By referring to Blastn comparison and ANI analysis in Fig. 3, the 11 contigs of the assembled HI03-3b genome sequence were visualized in the right order and direction using PROKSEE on the CGView Server [58, 59] with Prokka annotation [54]. The results showed HI03-3b genomic features, such as open reading frames (ORFs), CDSs (coding sequences), 94 genes for tRNAs, and 32 genes for rRNAs (5S, 16S, and 23S) (Fig. 4A). The sequenced HI03-3b genome harboured 5655 ORFs based on GeneMark.hmm PROKARYOTIC Version 3.26 analysis [6] and 4409 CDSs based on the NCBI record (Table S2). Furthermore, tRNAscan-SE 2.0 [9, 37]. showed 24 types of tRNAs encoded on HI03-3b genome, which were dominated by tRNAs for Gly, Glu, and Leu (Table S3). Based on KofamKOALA [3], 12 of 32 rRNA genes belong to 16S rRNA genes (Table S4). By aligning with the reference C. oceanisediminis YPW-V2 on IslandViewer 4 [5], we found 13 genomic islands in HI03-3b, including polysaccharide biosynthesis gene cluster, based on the integrated methods of SIGI-HMM [66] and IslandPath-DIMOB [28] (Fig. S4B). However, no pathogenic islands/genes were detected within the HI03-3b genome [4].

Fig. 4
figure 4

Visualization of HI03-3b genome features. A Identification of CDSs, rRNA genes, and tRNA genes (indicated by blue, purple, and green colours) using PROKSEE on the CGView Server [58, 59] with Prokka annotation [54]. The order and direction of contigs generated after genome sequence assembly were determined based on blastn pairwise alignment [2] using the genome sequences of C. oceanisediminis 2691 and C. firmus NCTC10335 as the references. B Prediction of genomic islands using IslandViewer 4 based on three different methods (indicated by red, orange, and blue colours) [5] with the genome sequence of C. oceanisediminis YPW-V2 as the reference. Note: CDS, coding sequence; GI, genomic island

The sequences of all ORFs or total genes resulted from GeneMarkS analysis [6] were analysed further using KofamKOALA [3] against KOfam, a customized HMM database of KEGG Orthologs (KOs) to predict HI03-3b primary metabolisms. The results showed the presence of genes encoding enzymes involved in carbohydrate metabolisms, such as glycolysis, gluconeogenesis, citrate cycle, pentose phosphate pathway, Entner-Doudoroff pathway, and glycogen degradation [3] (Table S5 for the detail). Other metabolisms identified in this genome based on KofamKOALA [3] include carbon fixation, sulphur metabolism, fatty acid metabolism, purine metabolism, metabolisms of amino acids, shikimate pathway, lipopolysaccharide metabolism, polyamine biosynthesis, and cofactor and vitamin metabolism (Tables S6S12 for the detail) [3].

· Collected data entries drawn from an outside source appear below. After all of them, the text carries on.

/-- Codeword of one line of a journal page with the page's SEQ: Clear and Cipher lines take SEQ[7:0] as minor (R323). -/
def State.encodePart (s : State) (seq : BitVec 48) (p : DrainPart) : BitVec 640 :=
  match p with
  | .stored cw => cw
  | .fresh line data poison major minor =>
    if s.lineSealed line then s.sealLine line data poison major minor else s.sealLine line data poison 0 (seq.toNat % 256)

/-! ## Tree nodes (R309, R330, R332) -/

/-- A node as it stands: in the front store, or in table SRAM for the pinned levels. -/
def State.nodeNow (s : State) (k : SliceId) (level idx : Nat) : Option Line :=
  if 2 ≤ level then some (SMap.getD (s.slice k).tree.pinned (level * 2 ^ 26 + idx) 0) else s.nodeLine k level idx

/-- Note a node's first change (R309). -/
def State.nodeChanged (s : State) (k : SliceId) (level idx : Nat) : State :=
  s.updSlice k (fun x =>
    if x.tree.dirty.any (fun n => n.level = level && n.idx = idx) then x
    else { x with tree := { x.tree with dirty := x.tree.dirty ++ [⟨level, idx, s.beat.events, false⟩] } })

/-- Commit a changed node: front store for leaves and leaf-parents, table SRAM above. -/
def State.putNode (s : State) (k : SliceId) (level idx : Nat) (n : Line) : State :=
  let s := if 2 ≤ level then s.updSlice k (fun x => { x with tree := { x.tree with pinned := SMap.put x.tree.pinned (level * 2 ^ 26 + idx) n } })
    else s.commitLine k none (treeLine k.val level idx) (BitVec.allOnes 64) n false
  s.nodeChanged k level idx

/-- Replace entry e of a node of 64-bit entries. -/
def setEntry (n : Line) (e : Nat) (v : BitVec 64) : Line :=
  (n &&& ~~~(BitVec.ofNat 512 ((2 ^ 64 - 1) * 2 ^ (64 * e)))) ||| (v.setWidth 512 <<< (64 * e))

/-- Replace minor i of a leaf. -/
def setMinor (n : Line) (i : Nat) (v : Nat) : Line :=
  (n &&& ~~~(BitVec.ofNat 512 (0xFF * 2 ^ (8 * i)))) ||| (BitVec.ofNat 512 (v % 256 * 2 ^ (8 * i)))

/-- Increment the counter that a node's parent holds for it (R330); answers the new counter. LEAF_COUNT is the upper 24
bits of its entry. -/
def State.bumpParent (s : State) (k : SliceId) (level idx : Nat) : BitVec 64 × State :=
  let c := s.parentCount k level idx
  let c' := if level = 0 then c + BitVec.ofNat 64 (2 ^ 40) else c + 1
  if level = 8 then
    (c', s.updSlice k (fun x => { x with tree := { x.tree with root := x.tree.root.set (idx % 8) c' (Nat.mod_lt _ (by decide)) } }))
  else
    match s.nodeNow k (level + 1) (idx / 8) with
    | some n => (c', s.putNode k (level + 1) (idx / 8) (setEntry n (idx % 8) c'))
    | none => (c', s)

/-! ## The journal head (R226, R230, R241) -/

/-- Blocks of the ring in a bank, written or ahead. -/
def Journal.inBank (j : Journal) (bank : Nat) : Nat := ((j.ring ++ j.ahead).filter (fun b => b % 16 = bank)).length

/-- Let ready 1-bit blocks of a bank join the ring up to 20 of them, each recorded (R226, R241); not on an Exhausted channel
(R251). -/
def Media.refillRing (m : Media) (now c d bank : Nat) (fuel : Nat) : Media :=
  match fuel with
  | 0 => m
  | fuel + 1 =>
    let j := m.journal (c * 8 + d)
    if 20 ≤ j.inBank bank || SMap.getD m.health c 0 = 4 then m
    else
      let free := { m with blocks := m.blocks.filter (fun e => !(e.1 / 16384 = c * 8 + d && j.ahead.contains (e.1 % 16384))) }
      match free.allocate c d bank 2 false with
      | none => m
      | some b =>
        let m := m.log now (.ring (c * 8 + d) b true)
        Media.refillRing { m with journals := SMap.put m.journals (c * 8 + d) { j with ahead := j.ahead ++ [b] } } now c d bank fuel

/-- Take the next page at a die's journal head: the rest of the head block, or the next ring block, rotating across banks. A block's PROGRAM_BEAT
waits for its first write (R220). -/
def Media.takeHead (m : Media) (now c d : Nat) : Option (Nat × Nat × Media) :=
  let cd := c * 8 + d
  let j := m.journal cd
  match j.ring.getLast? with
  | some b =>
    if j.headPage < 512 then some (b, j.headPage, { m with journals := SMap.put m.journals cd { j with headPage := j.headPage + 1 } })
    else next m cd j (b % 16)
  | none => next m cd j 15
where
  /-- The next block of the ring: from the bank after the head's onward. -/
  next (m : Media) (cd : Nat) (j : Journal) (bank : Nat) : Option (Nat × Nat × Media) :=
    match (List.range 16).findSome? (fun i => j.ahead.find? (fun b => b % 16 = (bank + 1 + i) % 16)) with
    | none => none
    | some b =>
      let m := m.setBlock now c d b { m.block c d b with use := .journal }
      let j' := { j with ring := j.ring ++ [b], ahead := j.ahead.filter (· != b), fresh := j.fresh ++ [b], headPage := 1 }
      some (b, 0, { m with journals := SMap.put m.journals cd j' })
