/-! ## Time (R59, R268–R270) -/

/-- GET_TIMESTAMP (R59). -/
def execGetTimestamp (src : Src) (s : State) : Host.Outcome State Fault Refusal :=
  .next (s.std src (.getTimestamp src) false none true (fun s => s.answer src .success (.timestamp (s.beat.now.toNat * 1000))))

/-- SET_TIMESTAMP (R59, R268–R270). -/
def execSetTimestamp (src : Src) (ns : BitVec 64) (s : State) : Host.Outcome State Fault Refusal :=
  .next (s.std src (.setTimestamp src ns) false (some 1) false (fun s =>
    let e : BitVec 64 := BitVec.ofNat 64 (ns.toNat / 1000)
    if s.beat.source = 0 then s.answer src .success .none
    else if s.beat.epoch != .unfixed then s.answer src .invalidInput .none
    else if e < s.beat.now then ({ s with beat := { s.beat with backward := true } }).answer src .invalidInput .none
    else (s.fixEpoch e .host).answer src .success .none))

/-! ## Logs and identity -/

/-- Entries of the Command Effects Log (R374): opcode; immediate policy and configuration change; background-capable. -/
def effectsLog : List (BitVec 16 × Bool × Bool) :=
  ([0x0001, 0x0002, 0x0003, 0x0005, 0x0100, 0x0101, 0x0102, 0x0103, 0x0200].map (fun (o : BitVec 16) => (o, false, false))) ++
  ([0x0201, 0x0202].map (fun (o : BitVec 16) => (o, false, true))) ++
  ([0x0300, 0x0301, 0x0400, 0x0401, 0x4000, 0x4100, 0x4102, 0x4103, 0x4200, 0x4201, 0x4202, 0x4203, 0x4204, 0x4300, 0x4301, 0x4302, 0x4303].map (fun (o : BitVec 16) => (o, false, false))) ++
  [(0x4304, false, true), (0x4305, false, false), (0xC000, false, false), (0xC001, false, false), (0xC002, true, false), (0xC003, true, false),
   (0xC010, true, false), (0xC011, true, false), (0xC012, true, true), (0xC013, true, true), (0xC014, false, false), (0xC015, true, false),
   (0xC016, false, false), (0xC020, true, false), (0xC021, true, true), (0xC022, false, false), (0xC023, true, true)] ++
  ([0xC030, 0xC031].map (fun (o : BitVec 16) => (o, false, false))) ++ [(0xC032, false, true)] ++
  ([0xC040, 0xC041, 0xC050, 0xC051, 0xC060, 0xC061, 0xC070, 0xC071, 0xC072, 0xC080, 0xC081].map (fun (o : BitVec 16) => (o, false, false))) ++
  [(0xC082, false, true), (0xC090, false, false), (0xC091, false, true)] ++
  ([0xC092, 0xC093, 0xC0A0, 0xC0B0, 0xC0C0, 0xC0D0, 0xC0E0].map (fun (o : BitVec 16) => (o, false, false)))

/-- GET_SUPPORTED_LOGS (R375): the Command Effects Log. -/
def execGetSupportedLogs (src : Src) (s : State) : Host.Outcome State Fault Refusal :=
  .next (s.std src (.getSupportedLogs src) false none true (fun s => s.answer src .success (.logs effectsLog.length)))

/-- GET_LOG (R374, R369): offset and length in bytes of a log of 4-byte entries. -/
def execGetLog (src : Src) (effects : Bool) (off len : Nat) (s : State) : Host.Outcome State Fault Refusal :=
  .next (s.std src (.getLog src effects off len) false none true (fun s =>
    let len := match src with | .i3c => min len 1024 | .head _ => len
    if !effects then s.answer src .invalidLog .none
    else if 4 * effectsLog.length < off + len then s.answer src .invalidInput .none
    else s.answer src .success (.effects ((effectsLog.drop (off / 4)).take (len / 4)))))

/-- IDENTIFY_MEMORY_DEVICE (R375): capacities in units of 256 MiB. -/
def execIdentifyMemoryDevice (src : Src) (s : State) : Host.Outcome State Fault Refusal :=
  .next (s.std src (.identifyMemoryDevice src) false none true (fun s =>
    s.answer src .success (.capacity s.granules s.granules 0 0 (2 * 2 ^ 20) 256 4096 64 true)))

/-- GET_PARTITION_INFO (R375). -/
def execGetPartitionInfo (src : Src) (s : State) : Host.Outcome State Fault Refusal :=
  .next (s.std src (.getPartitionInfo src) false none true (fun s => s.answer src .success (.partition s.granules 0 false)))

Genes encoding enzymes with antimicrobial potential

Based on the carbohydrate-active enzyme (CAZy) database [8], it was found that the HI03-3B genome harbours some genes encoding carbohydrate active enzymes (Table S13), including glycoside hydrolases (GHs) and glycosyltransferases (GTs). Some of these genes encoding enzymes that might be related to the degradation of polysaccharides, such as putative type 1 pullulanase (GH13 family), chitinase (GH18 family), and α-glucosidase (GH65 family) based on KEGG Orthology search [3] (Table 1). KEGG Orthology search [3] combined with BLASTx analysis [2] also showed the presence of other genes encoding biotechnologically potential enzymes, such as arginase, cyanophycinase, protease, bacillolysin, xylose isomerase, and alcohol dehydrogenase [35] (Table 1 and see also Table S14 with notes describing their potential applications). Using PROKSEE on the CGView Server [58, 59], we annotated some biotechnologically potential genes on the circular HI03-3b genome map by referring to their position on contigs from the outcome of GeneMarkS analysis [6] (Fig. 5A).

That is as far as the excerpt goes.